Please transcribe the data that follows exactly, from its first line through the line that contains "with_reducible apply State.modGrt_held".
══ SUPPLIED MATERIAL
-- ==== Sys2Proof/Laws/KeptLine.lean ====
section
/-! SUPPORT. What every operation keeps (Laws/Held.lean): the line, the tree-mode machines, network time, admission, clocks. -/

namespace Sys2Proof.Machine

theorem State.modTxs_held {s0 : State} (t : Tree) (f : TxSt → TxSt) {s : State} (h : Held s0 s) :
    Held s0 (State.modTxs t f s) := by
  unfold State.modTxs
  repeat' first | with_reducible exact h | with_reducible apply State.modTx_held

theorem State.drivePrep_held {s0 : State} (t : Tree) (on : Bool) {s : State} (h : Held s0 s) :
    Held s0 (State.drivePrep t on s) := by
  unfold State.drivePrep
  repeat' first | with_reducible exact h | with_reducible apply State.setFld_held

theorem State.driveGate_held {s0 : State} (t : Tree) (on : Bool) {s : State} (h : Held s0 s) :
    Held s0 (State.driveGate t on s) := by
  unfold State.driveGate
  repeat' first | with_reducible exact h | with_reducible apply State.setFld_held

theorem State.pinsLow_held {s0 : State} (t : Tree) {s : State} (h : Held s0 s) :
    Held s0 (State.pinsLow t s) := by
  unfold State.pinsLow
  repeat' first
    | with_reducible exact h | with_reducible apply State.driveGate_held | with_reducible apply State.drivePrep_held

theorem State.showPending_held {s0 : State} (t : Tree) {s : State} (h : Held s0 s) :
    Held s0 (State.showPending t s) := by
  unfold State.showPending
  repeat' first | with_reducible exact h | with_reducible apply State.setFld_held

theorem State.modGrts_held {s0 : State} (t : Tree) (f : GrtSt → GrtSt) {s : State} (h : Held s0 s) :
    Held s0 (State.modGrts t f s) := by
  unfold State.modGrts
  repeat' first | with_reducible exact h | with_reducible apply State.modGrt_held

theorem State.removeGrant_held {s0 : State} (t : Tree) (i : Nat) {s : State} (h : Held s0 s) :
    Held s0 (State.removeGrant t i s) := by
  unfold State.removeGrant
  repeat' first
    | with_reducible exact h | with_reducible apply State.modGrts_held | with_reducible apply State.putEntry_held
    | with_reducible apply State.showPending_held

theorem State.dropRemainders_held {s0 : State} (t : Tree) (c : Copy) {s : State} (h : Held s0 s) :
    Held s0 (State.dropRemainders t c s) := by
  unfold State.dropRemainders
  repeat' first
    | with_reducible assumption | intro _ | with_reducible apply Held.ite | with_reducible apply State.releaseRef_held
    | with_reducible apply State.unlinkCopy_held | with_reducible apply Held.foldl | split

theorem State.loseCopy_held {s0 : State} (t : Tree) (c : Copy) (here : Bool) {s : State} (h : Held s0 s) :
    Held s0 (State.loseCopy t c here s) := by
  unfold State.loseCopy
  repeat' first
    | with_reducible assumption | intro _ | with_reducible apply Held.ite | with_reducible apply State.count_held
    | with_reducible apply State.dropRemainders_held | with_reducible apply State.iff_held
    | with_reducible apply State.modFrame_held | with_reducible apply State.releaseRef_held

theorem State.showTmc_held {s0 : State} (t : Tree) {s : State} (h : Held s0 s) :
    Held s0 (State.showTmc t s) := by
  unfold State.showTmc
  repeat' first | with_reducible exact h | with_reducible apply State.setFld_held

theorem State.setTmcState_held {s0 : State} (t : Tree) (e : Nat) (st : Nat) {s : State} (h : Held s0 s) :
    Held s0 (State.setTmcState t e st s) := by
  unfold State.setTmcState
  repeat' first
    | with_reducible assumption | intro _ | with_reducible apply Held.ite | with_reducible apply State.modGrts_held
    | with_reducible apply State.putEntry_held | with_reducible apply State.setTf_held
    | with_reducible apply State.showTmc_held

theorem State.loseContent_held {s0 : State} (t : Tree) (c : Content) {s : State} (h : Held s0 s) :
    Held s0 (State.loseContent t c s) := by
  unfold State.loseContent
  repeat' first
    | with_reducible assumption | intro _ | with_reducible apply Held.ite | with_reducible apply State.count_held
    | with_reducible apply State.countBy_held | with_reducible apply State.endProtected_held
    | with_reducible apply State.iff_held | with_reducible apply State.loseCopy_held
    | with_reducible apply State.raise_held | with_reducible apply State.setTmcState_held
    | with_reducible apply Held.foldl | split

theorem State.suppressLate_held {s0 : State} (t : Tree) (i : Nat) {s : State} (h : Held s0 s) :
    Held s0 (State.suppressLate t i s) := by
  unfold State.suppressLate
  repeat' first
    | with_reducible exact h | with_reducible apply State.count_held | with_reducible apply State.loseContent_held
    | with_reducible apply State.raiseMs_held | with_reducible apply State.removeGrant_held

theorem State.suppressSelected_held {s0 : State} (t : Tree) {s : State} (h : Held s0 s) :
    Held s0 (State.suppressSelected t s) := by
  unfold State.suppressSelected
  repeat' first
    | with_reducible assumption | intro _ | with_reducible apply Held.ite | with_reducible apply State.count_held
    | with_reducible apply State.suppressLate_held | with_reducible apply Held.foldl | split

theorem State.tune_held {s0 : State} (t : Tree) {s : State} (h : Held s0 s) :
    Held s0 (State.tune t s) := by
  unfold State.tune
  repeat' first
    | with_reducible assumption | intro _ | with_reducible apply Held.ite | with_reducible apply State.emit_held
    | with_reducible apply State.iff_held | with_reducible apply State.modTxs_held

theorem State.truncate_held {s0 : State} (t : Tree) {s : State} (h : Held s0 s) :
    Held s0 (State.truncate t s) := by
  unfold State.truncate
  repeat' first
    | with_reducible assumption | intro _ | with_reducible apply Held.ite | with_reducible apply State.count_held
    | with_reducible apply State.driveGate_held | with_reducible apply State.emit_held
    | with_reducible apply State.loseContent_held | with_reducible apply State.modTxs_held
    | with_reducible apply State.raise_held | with_reducible apply State.removeGrant_held
    | with_reducible apply State.tune_held | with_reducible apply Held.foldl | split

theorem State.contEnd_held {s0 : State} (t : Tree) {s : State} (h : Held s0 s) :
    Held s0 (State.contEnd t s) := by
  unfold State.contEnd
  repeat' first
    | with_reducible assumption | intro _ | with_reducible apply Held.ite | with_reducible apply State.emit_held
    | with_reducible apply State.modTxs_held | with_reducible apply Held.foldl | split

theorem State.contBegin_held {s0 : State} (t : Tree) {s : State} (h : Held s0 s) :
    Held s0 (State.contBegin t s) := by
  unfold State.contBegin
  repeat' first | with_reducible exact h | with_reducible apply State.modTxs_held

theorem State.policyPins_held {s0 : State} (t : Tree) {s : State} (h : Held s0 s) :
    Held s0 (State.policyPins t s) := by
  unfold State.policyPins
  repeat' first
    | with_reducible assumption | intro _ | with_reducible apply Held.ite | with_reducible apply State.contBegin_held
    | with_reducible apply State.driveGate_held | with_reducible apply State.drivePrep_held
    | with_reducible apply State.pinsLow_held

theorem State.halUnpin_held {s0 : State} (t : Tree) (j : HalJob) (whole : Bool) {s : State} (h : Held s0 s) :
    Held s0 (State.halUnpin t j whole s) := by
  unfold State.halUnpin
  repeat' first
    | with_reducible assumption | intro _ | with_reducible apply Held.ite | with_reducible apply State.driveGate_held
    | with_reducible apply State.emit_held | with_reducible apply State.iff_held
    | with_reducible apply State.modTxs_held | with_reducible apply State.pinsLow_held
    | with_reducible apply State.setFld_held | with_reducible apply Held.foldl | split

theorem State.modHals_held {s0 : State} (t : Tree) (f : HalSt → HalSt) {s : State} (h : Held s0 s) :
    Held s0 (State.modHals t f s) := by
  unfold State.modHals
  repeat' first | with_reducible exact h | with_reducible apply State.modHal_held

theorem State.halDone_held {s0 : State} (t : Tree) (slot : Nat) (result : Nat) {s : State} (h : Held s0 s) :
    Held s0 (State.halDone t slot result s) := by
  unfold State.halDone
  repeat' first
    | with_reducible assumption | intro _ | with_reducible apply Held.ite | with_reducible apply State.count_held
    | with_reducible apply State.halUnpin_held | with_reducible apply State.iff_held
    | with_reducible apply State.modHals_held | with_reducible apply State.raise_held
    | with_reducible apply State.setFld_held | with_reducible apply Held.foldl | split

theorem State.halRefusePins_held {s0 : State} (t : Tree) {s : State} (h : Held s0 s) :
    Held s0 (State.halRefusePins t s) := by
  unfold State.halRefusePins
  repeat' first
    | with_reducible assumption | intro _ | with_reducible apply Held.ite | with_reducible apply State.halDone_held
    | with_reducible apply Held.foldl | split

theorem State.policyJudge_held {s0 : State} (t : Tree) {s : State} (h : Held s0 s) :
    Held s0 (State.policyJudge t s) := by
  unfold State.policyJudge
  repeat' first
    | with_reducible assumption | intro _ | with_reducible apply Held.ite | with_reducible apply State.contEnd_held
    | with_reducible apply State.halRefusePins_held | with_reducible apply State.iff_held
    | with_reducible apply State.policyPins_held | with_reducible apply State.setFld_held
    | with_reducible apply State.suppressSelected_held | with_reducible apply State.truncate_held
════
SOLUTION FOR THIS TASK:
-- ==== Sys2Proof/Laws/KeptLine.lean ====
section
/-! SUPPORT. What every operation keeps (Laws/Held.lean): the line, the tree-mode machines, network time, admission, clocks. -/

namespace Sys2Proof.Machine

theorem State.modTxs_held {s0 : State} (t : Tree) (f : TxSt → TxSt) {s : State} (h : Held s0 s) :
    Held s0 (State.modTxs t f s) := by
  unfold State.modTxs
  repeat' first | with_reducible exact h | with_reducible apply State.modTx_held

theorem State.drivePrep_held {s0 : State} (t : Tree) (on : Bool) {s : State} (h : Held s0 s) :
    Held s0 (State.drivePrep t on s) := by
  unfold State.drivePrep
  repeat' first | with_reducible exact h | with_reducible apply State.setFld_held

theorem State.driveGate_held {s0 : State} (t : Tree) (on : Bool) {s : State} (h : Held s0 s) :
    Held s0 (State.driveGate t on s) := by
  unfold State.driveGate
  repeat' first | with_reducible exact h | with_reducible apply State.setFld_held

theorem State.pinsLow_held {s0 : State} (t : Tree) {s : State} (h : Held s0 s) :
    Held s0 (State.pinsLow t s) := by
  unfold State.pinsLow
  repeat' first
    | with_reducible exact h | with_reducible apply State.driveGate_held | with_reducible apply State.drivePrep_held

theorem State.showPending_held {s0 : State} (t : Tree) {s : State} (h : Held s0 s) :
    Held s0 (State.showPending t s) := by
  unfold State.showPending
  repeat' first | with_reducible exact h | with_reducible apply State.setFld_held

theorem State.modGrts_held {s0 : State} (t : Tree) (f : GrtSt → GrtSt) {s : State} (h : Held s0 s) :
    Held s0 (State.modGrts t f s) := by
  unfold State.modGrts
  repeat' first | with_reducible exact h | with_reducible apply State.modGrt_held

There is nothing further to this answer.